LTF circuits and $AC^0$

Do we know if all of $AC^0$ can be captured by polynomial sized depth $2$ LTF circuits? (with or without polynomially bounded weights).

For any vector $w \in \mathbb{R}^n$ and any number $c \in \mathbb{R}$ we define the LTF (x) gate as the function, $\{0,1\}^n \rightarrow \{0,1\}$ such that $LTF(x) =0$ if $c + \vec{w}.\vec{x} \leq 0$ or else $LTF(x) = 1$.

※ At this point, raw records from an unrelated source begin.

/-- The instruction is an encoding that raises no RESERVED_OPERAND by its bits alone, and that `encode` can write. -/
def Instr.wf : Instr → Bool
  | .add _ | .sub _ | .mul _ | .mulh _ | .mulhn _ | .and _ | .or _ | .xor _ | .shl _ | .shr _ | .sar _
  | .min _ | .max _ | .minn _ | .maxn _ | .divn _ | .remn _ => true
  | .popc f | .clz f | .ctz f => f.rb == 0#6
  | .addi _ | .andi _ | .ori _ | .xori _ => true
  | .shli f | .shri f | .sari f => fld f.imm 6 5 == 0
  | .movh _ => true
  | .ldl f _ => f.imm == 0#17
  | .ldlLong f _ => f.imm == 1#17
  | .cmp f => f.fn == 0#5
  | .cmpi _ => true
  | .sel f => fld f.fn 4 1 == 0
  | .pset f => fld f.rd 3 3 == 0 && fld f.ra 3 3 == 0 && fld f.rb 3 3 == 0 && fld f.fn 4 1 == 0
  | .b _ | .call _ => true
  | .jr f => f.rb == 0#6 && f.fn == 0#5
  | .loop f => f.rd != 0#6
  | .ldd f | .ldw f => decide (fld f.imm 9 2 < 2)
  | .std f | .stw f => fld f.imm 9 2 == 0 || fld f.imm 9 2 == 2
  | .amo f => decide (fld f.fn 1 4 < 9)
  | .qpush f | .qpushv f => fld f.rd 0 3 == 0 && f.rb == 0#6
  | .csrr f => f.ra == 0#6 && fld f.imm 6 5 == 0
  | .csrw f => f.rd == 0#6 && fld f.imm 6 5 == 0 &&
      (sregLaneRW (fld f.imm 0 6) || sregHandlerRW (fld f.imm 0 6))
  | .fence f => f.rd == 0#6 && fld f.imm 2 15 == 0 && fld f.imm 0 2 != 3
  | .yield f | .exit f | .rett f => f.rd == 0#6 && f.imm == 0#17
  | .trap f | .intr f => f.rd == 0#6 && fld f.imm 8 9 == 0
  | .syscall f => f.rd == 0#6 && fld f.imm 16 1 == 0
  | .tcopy f => f.only true true true false && f.m == 0#4 && f.z 5 15 && f.selOk
  | .tcopyPush f => f.only true false true false && f.m == 1#4 && f.z 0 5 && f.z 7 13
  | .tstore f => f.only true true true false && f.m == 0#4 && f.z 5 15 && f.selOk
  | .tpref f => f.only true true true false && f.m == 0#4 && f.z 4 16
  | .gcopy f => f.only true true true false && f.m == 0#4
  | .rcopy f => f.only true true true false && fld f.m 1 3 == 0
  | .amocas f => fld f.m 1 2 != 3 && fld f.m 3 1 == 0 && f.x == 0#20
  | .bexpect f => f.only true (bit f.m 0) false false && fld f.m 1 3 == 0 && f.z 5 15 && f.selOk
  | .barrive f => f.only false false false false && f.m == 0#4 && f.z 5 15 && f.selOk
  | .bwait f => f.only true false false false && f.m == 0#4 && f.z 5 15 && f.selOk
  | .btry f => f.only true false false true && fld f.rd 3 3 == 0 && f.m == 0#4 && f.z 5 15 && f.selOk
  | .ringinit f => f.only true true false false && f.m == 0#4 && f.z 9 11 && fld f.x 6 3 != 0 &&
      decide (fld f.x 2 4 + fld f.x 6 3 < 16)
  | .gbar f => f.only false false false false && f.m == 0#4 && f.z 1 19
  | .evpop f => f.only false false false true && quadReg f.rd && f.m == 0#4 && f.z 3 17
  | .evwait f => f.only false false false true && quadReg f.rd && f.m == 0#4 && f.x == 0#20
  | .append f => f.only true true false true && f.m == 0#4 && f.z 12 8
  | .afence f => f.only false false false true && f.m == 0#4 && f.z 12 8
  | .adur f => f.only false false false true && f.m == 0#4 && f.z 12 8 && f.rd.toNat % 2 == 0 && f.rd != 0#6
  | .ctnopen f => f.only true true true false && f.m == 0#4 && f.z 3 17 && decide (fld f.x 0 3 ≤ 4)
  | .ctnclose f => f.only false false false false && f.m == 0#4 && f.x == 0#20
  | .launch f => f.only true false false true && f.m == 0#4 && f.z 6 14
  | .kvwalk f => f.only true true false true && quadReg f.rd && fld f.m 1 3 == 0 && f.z 3 17
  | .kvalloc f => f.only true true false true && fld f.m 1 3 == 0 && f.x == 0#20
  | .kvfree f => f.only true false false true && f.m == 0#4 && f.x == 0#20
  | .kvfork f => fld f.m 1 3 == 0 && f.x == 0#20
  | .kvevict f => f.only true true false true && f.m == 0#4 && f.x == 0#20
  | .kvevictPin f => f.only true true false true && f.m == 1#4 && f.x == 0#20
  | .kvevictUnpin f => f.only true true false true && f.m == 2#4 && f.x == 0#20
  | .kvdecay f => f.only true false false false && f.m == 0#4 && f.x == 0#20
  | .tseq f => quadReg f.rd && f.m == 0#4 && f.z 3 17
  | .specopen f => f.only true true false true && fld f.m 1 3 == 0 && f.x == 0#20
  | .speccommit f => f.only true true false true && f.m == 0#4 && f.x == 0#20
  | .specabort f => f.only true false false true && f.m == 0#4 && f.x == 0#20
  | .nop h | .part h | .regang h | .laneExit h | .lseal h | .laneRett h => h.static h.bareShape
  | .bra h => h.static h.braShape
  | .brx h | .ret h => h.static h.brxShape
  | .laneCall h => h.static h.callShape
  | .laneTrap h => h.static h.trapShape
  | .fmtset h => h.static h.fmtsetShape
  | .sregRead h => h.static h.sregReadShape
  | .sregWrite h => h.static h.sregWriteShape
  | .iadd h | .isub h => h.static h.int2SatShape
  | .imul h | .imulh h | .imin h | .imax h | .laneShl h | .laneShr h | .laneSar h | .bfe h => h.static h.int2Shape
  | .imac h => h.static h.imacShape
  | .iabs h => h.static h.iabsShape
  | .fnl h => h.static h.fnlShape
  | .bool3 h => h.static h.bool3Shape
  | .bfi h => h.static h.bfiShape
  | .bitc h => h.static h.bitcShape
  | .icmp h => h.static h.icmpShape
  | .fcmp h => h.static h.fcmpShape
  | .pbool h => h.static h.pboolShape
  | .laneSel h => h.static h.selShape
  | .mov h => h.static h.movShape
  | .ppack h => h.static h.ppackShape
  | .pspread h => h.static h.pspreadShape
  | .fadd h | .fmul h => h.static h.fp2Shape
  | .ffma h => h.static h.fp3Shape
  | .fmin h | .fmax h => h.static h.fmnxShape
  | .sfn h => h.static h.sfnShape
  | .padd h | .pmul h => h.static h.ph2Shape
  | .pfma h => h.static h.ph3Shape
  | .pmnx h => h.static h.pmnxShape
  | .cvt h => h.static h.cvtShape
  | .pack h => h.static h.packShape
  | .unpack h => h.static h.unpackShape
  | .quant h => h.static (h.quantShape 0#32)
  | .xlane h => h.static h.xlaneShape
  | .poll h => h.static h.pollShape
  | .fold h => h.static h.foldShape
  | .scan h => h.static h.scanShape
  | .ld h => h.static h.ldShape
  | .st h => h.static h.stShape
  | .atom h => h.static h.atomShape
  | .red h => h.static h.redShape
  | .lcopy h => h.static h.lcopyShape
  | .lwaitb h => h.static h.lwaitbShape
  | .laneFence h => h.static h.fenceShape
  | .bar h | .barv h => h.static h.barShape
  | .laneBtry h => h.static h.btryShape
  | .cbar h => h.static h.cbarShape
  | .laneLaunch h => h.static h.launchShape
  | .kvst h => h.static h.kvstShape
  | .mma h => h.static h.mmaShape
  | .epi h => h.static h.epiShape
  | .actld h => h.static h.actldShape
  | .smx h => h.static h.smxShape
  | .rope h => h.static h.ropeShape
  | .branchResolution .. | .splitFusion .. | .engineInstructionComplete .. | .auditReplay .. | .loadDataReturn ..
  | .engineCopyComplete .. | .laneCopyBatchComplete .. | .appendComplete .. | .flashPageProgrammed .. | .timer ..
  | .btryTimeout .. | .fragmentPromotion .. | .accessStreamPromotion .. | .syscallDeschedule .. | .syscallReply ..
  | .longLatencyDeschedule .. | .longLatencyResume .. | .laneTrapDelivery .. | .accessTrapDelivery ..
  | .cocoonUnwind .. | .preempt .. | .teamResume .. | .bulkQuantumExpiry .. | .dispatch .. | .clusterPlacement ..
  | .teamStart .. | .teamFree .. | .gridCompletion .. | .retry .. | .release .. | .fqKill .. | .fail .. | .kill ..
  | .killQueuedStart .. | .killCompletion .. | .invcmd .. | .invcmdComplete .. | .keyinv .. | .keyinvComplete ..
  | .epinv .. | .epinvComplete .. | .evsignal .. | .lqptrWrite .. | .lqcfgWrite .. | .partitionEnable ..
  | .partitionDisable .. | .poolRegister .. | .poolUnregister .. | .auditCounterClear .. | .recidxWrite ..
  | .registerWrite .. | .logCreate .. | .logTrim .. | .logDelete .. | .logInfo .. | .pcieFunctionRequest ..
  | .inboundRcopyRequest .. | .rcopyRetryLimitExpiry .. | .scrubSector .. | .hbmActivate .. | .hbmPrecharge ..
  | .currentLimitOn .. | .currentLimitOff .. | .thermalThrottleOn .. | .thermalThrottleOff .. | .thermtrip ..
  | .powerOn | .warmReset | .powerLoss | .bootStage .. | .attestationRequest .. | .managementRegisterAccess ..
  | .managementPowerOff | .debugTokenUnlock .. | .satpWrite .. | .hartAccess .. | .kvUnitRequest ..
  | .resultWritten .. | .storePerformed .. | .iommuInvalidation .. | .linkUp .. | .linkDown .. | .badOp .. => true

end Sys2Proof
end

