-- ==== Sys2Proof/Decode.lean ====
section
/-! DEFINITION. The decoder, total on any words and refusing by name, and after it the encoder, both from the encoding
tables of spec/07 (R161 to R172), spec/08 (R196, R201, R203 to R209), spec/09 and spec/11 (R292). The decoder refuses
exactly the ILLEGAL_OPCODE cases that the bits decide; RESERVED_OPERAND is judged by `Instr.wf`. -/

namespace Sys2Proof

/-- Why words are no instruction (each raises ILLEGAL_OPCODE, but for `truncated`). -/
inductive DecodeError where
  /-- the primary op or the lane op is none of R162 or R172 -/
  | noSuchOp (op : Nat)
  /-- a reserved fn code of the alu or amo group (R162) -/
  | noSuchFn (fn : Nat)
  /-- an xop that R163 does not list -/
  | noSuchXop (xop : Nat)
  /-- W = 1 on an op that has no gang-wide form (R171) -/
  | noGangForm (op : Nat)
  /-- a guard code 4 to 6 with W = 1 (R158) -/
  | badGuard (gp : Nat)
  /-- a guard that does not encode always where it must (R158) -/
  | guardNotAlways (op : Nat)
  /-- fewer words were given than the instruction has -/
  | truncated
  deriving DecidableEq, Repr

/-! ## Bytes and words (spec/00 R10) -/

/-- Little-endian words of bytes; trailing bytes short of a word are dropped. -/
def leWords : List Byte → List U32
  | b0 :: b1 :: b2 :: b3 :: r => (b3 ++ b2 ++ b1 ++ b0) :: leWords r
  | _ => []

/-- Little-endian bytes of words. -/
def wordBytes : List U32 → List Byte
  | [] => []
  | w :: r => w.extractLsb' 0 8 :: w.extractLsb' 8 8 :: w.extractLsb' 16 8 :: w.extractLsb' 24 8 :: wordBytes r

/-! ## Fields of the formats (R161, R166) -/

def arOf (w : U32) : AR := ⟨w.extractLsb' 23 3, w.extractLsb' 17 6, w.extractLsb' 11 6, w.extractLsb' 5 6⟩
def arfOf (w : U32) : ARF :=
  ⟨w.extractLsb' 23 3, w.extractLsb' 17 6, w.extractLsb' 11 6, w.extractLsb' 5 6, w.extractLsb' 0 5⟩
def aiOf (w : U32) : AI := ⟨w.extractLsb' 23 3, w.extractLsb' 17 6, w.extractLsb' 11 6, w.extractLsb' 0 11⟩
def auOf (w : U32) : AU := ⟨w.extractLsb' 23 3, w.extractLsb' 17 6, w.extractLsb' 0 17⟩
def abOf (w : U32) : AB := ⟨w.extractLsb' 23 3, w.extractLsb' 0 23⟩
def axOf (w0 w1 : U32) : AX :=
  ⟨w0.extractLsb' 23 3, w0.extractLsb' 10 6, w0.extractLsb' 4 6, w0.extractLsb' 0 4,
   w1.extractLsb' 26 6, w1.extractLsb' 20 6, w1.extractLsb' 0 20⟩

/-- A lane word's fields below the op, with its literal. -/
def lwOf (x : BitVec 96) (lit : Option (BitVec 96)) : LW where
  w := x.getLsbD 87
  gn := x.getLsbD 86
  gp := x.extractLsb' 83 3
  d := x.extractLsb' 72 11
  a := x.extractLsb' 61 11
  b := x.extractLsb' 50 11
  c := x.extractLsb' 39 11
  hc := x.getLsbD 38
  hb := x.getLsbD 37
  ha := x.getLsbD 36
  gap := x.extractLsb' 32 4
  setk := x.extractLsb' 29 3
  waitk := x.extractLsb' 23 6
  m := x.extractLsb' 0 22
  lit := lit

/-! ## Access-stream words -/

/-- The `alu` group by its fn code (R162). -/
def decodeAlu (fn : Nat) (f : AR) : Except DecodeError Instr :=
  match fn with
  | 0 => .ok (.add f)
  | 1 => .ok (.sub f)
  | 2 => .ok (.mul f)
  | 3 => .ok (.mulh f)
  | 4 => .ok (.mulhn f)
  | 5 => .ok (.and f)
  | 6 => .ok (.or f)
  | 7 => .ok (.xor f)
  | 8 => .ok (.shl f)
  | 9 => .ok (.shr f)
  | 10 => .ok (.sar f)
  | 11 => .ok (.min f)
  | 12 => .ok (.max f)
  | 13 => .ok (.minn f)
  | 14 => .ok (.maxn f)
  | 15 => .ok (.divn f)
  | 16 => .ok (.remn f)
  | 17 => .ok (.popc f)
  | 18 => .ok (.clz f)
  | 19 => .ok (.ctz f)
  | n => .error (.noSuchFn n)

/-- The AX group by its xop (R163). -/
def decodeAX (xop : Nat) (f : AX) : Except DecodeError Instr :=
  match xop with
  | 0x01 => .ok (if f.m.getLsbD 0 then .tcopyPush f else .tcopy f)
  | 0x02 => .ok (.tstore f)
  | 0x03 => .ok (.tpref f)
  | 0x04 => .ok (.gcopy f)
  | 0x05 => .ok (.rcopy f)
  | 0x06 => .ok (.amocas f)
  | 0x08 => .ok (.bexpect f)
  | 0x09 => .ok (.barrive f)
  | 0x0A => .ok (.bwait f)
  | 0x0B => .ok (.btry f)
  | 0x0C => .ok (.ringinit f)
  | 0x0D => .ok (.gbar f)
  | 0x10 => .ok (.evpop f)
  | 0x11 => .ok (.evwait f)
  | 0x18 => .ok (.append f)
  | 0x19 => .ok (.afence f)
  | 0x1A => .ok (.adur f)
  | 0x1C => .ok (.ctnopen f)
  | 0x1D => .ok (.ctnclose f)
  | 0x20 => .ok (.launch f)
  | 0x28 => .ok (.kvwalk f)
  | 0x29 => .ok (.kvalloc f)
  | 0x2A => .ok (.kvfree f)
  | 0x2B => .ok (.kvfork f)
  | 0x2C => .ok (if f.m.extractLsb' 0 2 = 1#2 then .kvevictPin f else if f.m.extractLsb' 0 2 = 2#2 then .kvevictUnpin f
      else .kvevict f)
  | 0x2D => .ok (.kvdecay f)
  | 0x2E => .ok (.tseq f)
  | 0x30 => .ok (.specopen f)
  | 0x31 => .ok (.speccommit f)
  | 0x32 => .ok (.specabort f)
  | n => .error (.noSuchXop n)

/-- One-word access-stream instructions (R162); the AX and `ldl` ops are decoded by `decodeAccess`. -/
def decodeOneWord (w : U32) : Except DecodeError Instr :=
  match fld w 26 6 with
  | 0x01 => decodeAlu (fld w 0 5) (arOf w)
  | 0x02 => .ok (.addi (aiOf w))
  | 0x03 => .ok (.andi (aiOf w))
  | 0x04 => .ok (.ori (aiOf w))
  | 0x05 => .ok (.xori (aiOf w))
  | 0x06 => .ok (.shli (aiOf w))
  | 0x07 => .ok (.shri (aiOf w))
  | 0x08 => .ok (.sari (aiOf w))
  | 0x09 => .ok (.movh (auOf w))
  | 0x0B => .ok (.cmp (arfOf w))
  | 0x0C => .ok (.cmpi (aiOf w))
  | 0x0D => .ok (.sel (arfOf w))
  | 0x0E => .ok (.pset (arfOf w))
  | 0x10 => .ok (.b (abOf w))
  | 0x11 => .ok (.call (abOf w))
  | 0x12 => .ok (.jr (arfOf w))
  | 0x13 => .ok (.loop (auOf w))
  | 0x14 => .ok (.ldd (aiOf w))
  | 0x15 => .ok (.ldw (aiOf w))
  | 0x16 => .ok (.std (aiOf w))
  | 0x17 => .ok (.stw (aiOf w))
  | 0x18 => if fld w 1 4 < 9 then .ok (.amo (arfOf w)) else .error (.noSuchFn (fld w 0 5))
  | 0x19 => .ok (.qpush (arfOf w))
  | 0x1A => .ok (.qpushv (arfOf w))
  | 0x1B => .ok (.csrr (aiOf w))
  | 0x1C => .ok (.csrw (aiOf w))
  | 0x1D => .ok (.fence (auOf w))
  | 0x1E => .ok (.yield (auOf w))
  | 0x1F => .ok (.exit (auOf w))
  | 0x20 => .ok (.trap (auOf w))
  | 0x21 => .ok (.rett (auOf w))
  | 0x22 => .ok (.syscall (auOf w))
  | 0x23 => .ok (.intr (auOf w))
  | n => .error (.noSuchOp n)

/-- Words an access-stream instruction occupies, from its first word (R161, R164). -/
def accessLen (w : U32) : Nat :=
  if fld w 26 6 = 0x3E then 2
  else if fld w 26 6 = 0x0A then (if w.getLsbD 0 then 3 else 2)
  else 1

• Personally I suggest that giving the definition of linear threshold circuits would make the question more self-contained. Oct 18 '17 at 21:56
• I have put in the definition. Oct 18 '17 at 22:27

I doubt that AC0 can be captured by constant depth threshold circuits, but this hasn't been proved. In the case of small weights, perhaps existing methods suffice to rule out all of AC0 being captured by depth 2 threshold circuits. See Razborov's survey for several pointers, include exponential lower bounds for functions which, unfortunately, are beyond AC0

In the case of unbounded weights, we don't have any superpolynomial lower bounds. The best known lower bound for unrestricted depth two threshold circuits due to Kane and Williams, is $\Omega(n^{3/2})$.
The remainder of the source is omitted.